***** Material provided *****
-- ==== Sys2Proof/Fields.lean ====
section
/-! DEFINITION. The field records of the instruction layouts (spec/12_formats_and_opcode_map.md R256 to R267), the
packets of the fabric (spec/02_fabric_and_exactly_once.md R33, R34, R413) and the records that event rows carry. -/
namespace Sys2Proof

/-- The T form's fields (R256). -/
structure TF where
  dst : BitVec 8
  nw : Bool
  sa : BitVec 9
  sb : BitVec 9
  sc : BitVec 9
  ua : Bool
  ub : Bool
  uc : Bool
  rnd : BitVec 3
  guard : BitVec 7
  mod : BitVec 4
  deriving DecidableEq, Repr

/-- The I form's fields (R261). -/
structure IF where
  w : BitVec 2
  dst : BitVec 8
  sa : BitVec 9
  imm : Word
  nw : Bool
  ua : Bool
  deriving DecidableEq, Repr

/-- The fields of one half of a P word (R262), its opcode apart. -/
structure HF where
  hdst : BitVec 7
  hsrc : BitVec 9
  hmod : BitVec 4
  himm : BitVec 4
  deriving DecidableEq, Repr

/-- The P-opcodes (R263). -/
inductive POp where
  | iadd | isub | imin | imax | and | or | xor | andn | shl | shr | sar | mov | icmp | fadd | fmul | fmin | fmax
  deriving DecidableEq, Repr

/-- The XM layout's fields (R265). -/
structure XM where
  data : BitVec 8
  addr : BitVec 8
  offs : BitVec 16
  scope : BitVec 3
  ord : BitVec 2
  width : BitVec 3
  pln : BitVec 2
  rb : Bool
  guard : BitVec 7
  deriving DecidableEq, Repr

/-- The XB layout's fields (R266), the reserved ones apart. -/
structure XB where
  breg : BitVec 8
  mask : BitVec 4
  boff : BitVec 20
  guard : BitVec 7
  deriving DecidableEq, Repr

/-- The XE layout's fields (R267). -/
structure XE where
  e0 : BitVec 8
  e1 : BitVec 8
  e2 : BitVec 8
  e3 : BitVec 8
  e4 : BitVec 8
  flags : BitVec 3
  guard : BitVec 7
  deriving DecidableEq, Repr

/-- The optimiser parameter record as a request carries it (R377). -/
structure OptParams where
  eta : Dword
  lambda : Dword
  beta1 : Dword
  beta2 : Dword
  eps : Dword
  c1 : Dword
  c2 : Dword
  seed : Word
  step : Word
  deriving DecidableEq, Repr

/-- What a request asks its owner to do (R36, R332, R379, R381, R382, R384). -/
inductive OwnerOp where
  /-- A load of `n` bytes (R41); narrower than 4 bytes it is zero- or sign-extended (R320). -/
  | load (n : Nat) (signed : Bool := false)
  /-- A store of `n` bytes to a remote page (R320). -/
  | store (n : Nat)
  /-- The stores of one lane of an engine or tile operation, each of `n` bytes: operand words give each one's offset from the lane's
  address, then its value (R38, R413). `tile` says which counter the operation belongs to. -/
  | stores (n : Nat) (tile : Bool)
  /-- `ATOM`: operation code, 64-bit, signed, rounding. -/
  | atom (code : BitVec 5) (w64 signed : Bool) (rnd : BitVec 3)
  /-- `RED`; `held` in a deterministic launch (R222). -/
  | red (code : BitVec 5) (w64 signed : Bool) (rnd : BitVec 3) (held : Bool)
  /-- `ATOMV` of 16 or 32 bytes, returning or not. -/
  | atomv (code : BitVec 5) (w64 signed : Bool) (rnd : BitVec 3) (len32 ret : Bool)
  /-- `OSGD` or `OADAM` with plane stride `stride` bytes. -/
  | opt (adam f64 : Bool) (rnd : BitVec 3) (stride : Nat) (par : OptParams)
  /-- `CCON` to a slot. -/
  | ccon (slot : Nat)
  /-- `CLINE`: line word, generation, mode; travels as a load (R381). -/
  | cline (word gen : Word) (mode : BitVec 3)
  /-- `LAUNCH` of the record at a virtual address in a context (R384). -/
  | launch (ctx : BitVec 16) (va : Dword)
  deriving DecidableEq, Repr

/-- One lane of a request or of a reply: its number, physical address, lane check and operand or result words (R413).
`va` is the requester's own note of the untranslated address; it does not travel. -/
structure LaneRec where
  lane : Nat
  pa : BitVec 48
  check : BitVec 16
  data : List Word
  va : Dword
  deriving DecidableEq, Repr

/-- A Ndenath packet (R33). `op`, `recs`, `bytes` and the reply fields stand for the payload. -/
structure Packet where
  dst : BitVec 16
  src : BitVec 16
  kind : BitVec 4
  retx : Bool
  age : Nat
  lhandle : Word
  key : BitVec 48
  serial : Word
  ackpt : Word
  incarn : BitVec 16
  addr : BitVec 48
  opchk : BitVec 16
  lanes : Lanes
  oper : Word
  /-- Owner: slice `16 * die + s`, or `64 + die` for a launch unit. -/
  owner : Nat
  op : OwnerOp
  recs : List LaneRec
  /-- Flags of a result reply (R43). -/
  flags : BitVec 6
  /-- Lanes named by a poisoned result (R237). -/
  bad : Lanes
  /-- Reason of an unknown reply (R42). -/
  reason : Nat
  /-- Copy bytes, for kinds 7 to 9, and the copy and chunk that they belong to. -/
  bytes : List Byte
  gid : Nat
  copyId : Nat
  chunk : Nat
  /-- A release notice that carries LHANDLE alone (R34). -/
  alone : Bool
  /-- When a packet of the package to itself was sent: its age (R35). -/
  sent : Nat
  deriving DecidableEq, Repr

/-- An Ethernet frame as the MAC passes it (R19): source address, EtherType, IEEE 802.1Q tag, payload. -/
structure EthFrame where
  srcMac : BitVec 48
  dstMac : BitVec 48
  tag : Option (BitVec 16)
  etherType : BitVec 16
  payload : List Byte
  deriving DecidableEq, Repr

/-- What firmware fixes when it starts its services (R412, R70, R71): where its structures lie. -/
structure FwBoot where
  capPa : Dword
  capVa : Dword
  rootPa : Dword
  ctxTable : Dword
  logBase : List Dword
  stepping : BitVec 16
  recordBox : Dword
  expansion : Dword
  services : List (BitVec 16 × Dword)
  /-- The translation tables that firmware builds for the runtime: address and bytes (R412). -/
  tables : List (Nat × List Byte)
  /-- Where the runtime and the supervisor start on each hart of the die (R52). -/
  entries : List Dword
  /-- The M-mode trap handler of each hart of the die. -/
  vectors : List Dword
  deriving DecidableEq, Repr

/-- What the governor's sensors give of one die in one window (R23). -/
structure DieMeas where
  /-- Draw of the die, in watts. -/
  power : Nat
  /-- Junction temperature, in degrees Celsius. -/
  temp : Nat
  deriving DecidableEq, Repr

/-- What the slices of another package tell the unit of a deterministic launch (R223, R225): counts of the report, and the team and the
address of an update that a full log could not take. -/
structure SliceReport where
  spills : Nat
  dups : Nat
  held : Nat
  flags : BitVec 6
  full : Option (Nat × Dword)
  deriving DecidableEq, Repr

/-- A CXL device as a root port finds it (R16): its type, whether its memory is of the host-only coherent kind, whether it
needs back-invalidate, and the levels of switch before it. -/
structure CxlDevice where
  type : Nat := 3
  hdmH : Bool := true
  backInvalidate : Bool := false
  switches : Nat := 0
  deriving DecidableEq, Repr

/-- What a background clear has finished (R79, R362). -/
inductive Cleared where
  | band (slot band : Nat)
  | unit (core unit : Nat)
  | granule (quad granule : Nat)
  deriving DecidableEq, Repr

/-- The empty packet: every field zero. -/
def Packet.zero : Packet :=
  { dst := 0, src := 0, kind := 0, retx := false, age := 0, lhandle := 0, key := 0, serial := 0, ackpt := 0, incarn := 0,
    addr := 0, opchk := 0, lanes := 0, oper := 0, owner := 0, op := .load 0, recs := [], flags := 0, bad := 0, reason := 0,
    bytes := [], gid := 0, copyId := 0, chunk := 0, alone := false, sent := 0 }

def FwBoot.zero : FwBoot :=
  { capPa := 0, capVa := 0, rootPa := 0, ctxTable := 0, logBase := [], stepping := 0, recordBox := 0, expansion := 0,
    services := [], tables := [], entries := [], vectors := [] }

/-- What a step that no word encodes is given: which agent acts, and what the environment gives it (assumption 4). Each
event's meaning says which fields it reads. (DESIGN CHOICE: assumption 10.) -/
structure Input where
  die : Nat := 0
  /-- The second die of a link. -/
  peer : Nat := 0
  port : Nat := 0
  owner : Nat := 0
  gid : Nat := 0
  /-- A cluster. -/
  ck : Nat := 0
  hart : Nat := 0
  quad : Nat := 0
  /-- Slot `4 * core + slot`. -/
  slot : Nat := 0
  lane : Nat := 0
  line : Nat := 0
  copyId : Nat := 0
  chunk : Nat := 0
  idx : Nat := 0
  handle : Word := 0
  serial : Word := 0
  faultId : Word := 0
  pkg : BitVec 16 := 0
  mac : BitVec 48 := 0
  payload : List Byte := []
  pkt : Packet := Packet.zero
  /-- The CRC-32C that a packet carries, and the symbol errors of its flit's two codewords. -/
  crc : Word := 0
  errs0 : Nat := 0
  errs1 : Nat := 0
  frame : EthFrame := { srcMac := 0, dstMac := 0, tag := none, etherType := 0, payload := [] }
  fw : FwBoot := FwBoot.zero
  meas : List DieMeas := []
  v : Dword := 0
  addr : Dword := 0
  lanes : Lanes := 0
  /-- A physical outcome: trained, up, supported, intact. -/
  ok : Bool := true
  /-- A late transition in the repeat cycle. -/
  bad : Bool := false
  /-- Residue mismatches, one after another. -/
  mismatches : Nat := 0
  /-- Channels that fail, at each data rate. -/
  bads : List (List Nat) := []
  width : Nat := 0
  rate : Nat := 0
  temp : Nat := 0
  /-- Ports that train, root ports that lose their last device. -/
  mask : BitVec 32 := 0
  /-- The device behind a root port. -/
  device : CxlDevice := {}
  /-- Lines found in error: corrected, uncorrectable; corrected errors elsewhere: source, die, unit. -/
  corrected : List Nat := []
  correctedAt : List (Nat × Nat × Nat) := []
  uncorrectable : List Nat := []
  /-- Source and unit of an uncorrectable error (R236). -/
  source : Nat := 0
  unit : Nat := 0
  cleared : Cleared := .band 0 0
  report : Option SliceReport := none
  deriving DecidableEq, Repr

end Sys2Proof
end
*****
Exercise aim
Begin at the top of the records above and quote each line exactly, ending with the line that contains "structure XM where".

Solved exercise
-- ==== Sys2Proof/Fields.lean ====
section
/-! DEFINITION. The field records of the instruction layouts (spec/12_formats_and_opcode_map.md R256 to R267), the
packets of the fabric (spec/02_fabric_and_exactly_once.md R33, R34, R413) and the records that event rows carry. -/
namespace Sys2Proof

/-- The T form's fields (R256). -/
structure TF where
  dst : BitVec 8
  nw : Bool
  sa : BitVec 9
  sb : BitVec 9
  sc : BitVec 9
  ua : Bool
  ub : Bool
  uc : Bool
  rnd : BitVec 3
  guard : BitVec 7
  mod : BitVec 4
  deriving DecidableEq, Repr

/-- The I form's fields (R261). -/
structure IF where
  w : BitVec 2
  dst : BitVec 8
  sa : BitVec 9
  imm : Word
  nw : Bool
  ua : Bool
  deriving DecidableEq, Repr

/-- The fields of one half of a P word (R262), its opcode apart. -/
structure HF where
  hdst : BitVec 7
  hsrc : BitVec 9
  hmod : BitVec 4
  himm : BitVec 4
  deriving DecidableEq, Repr

/-- The P-opcodes (R263). -/
inductive POp where
  | iadd | isub | imin | imax | and | or | xor | andn | shl | shr | sar | mov | icmp | fadd | fmul | fmin | fmax
  deriving DecidableEq, Repr

/-- The XM layout's fields (R265). -/
structure XM where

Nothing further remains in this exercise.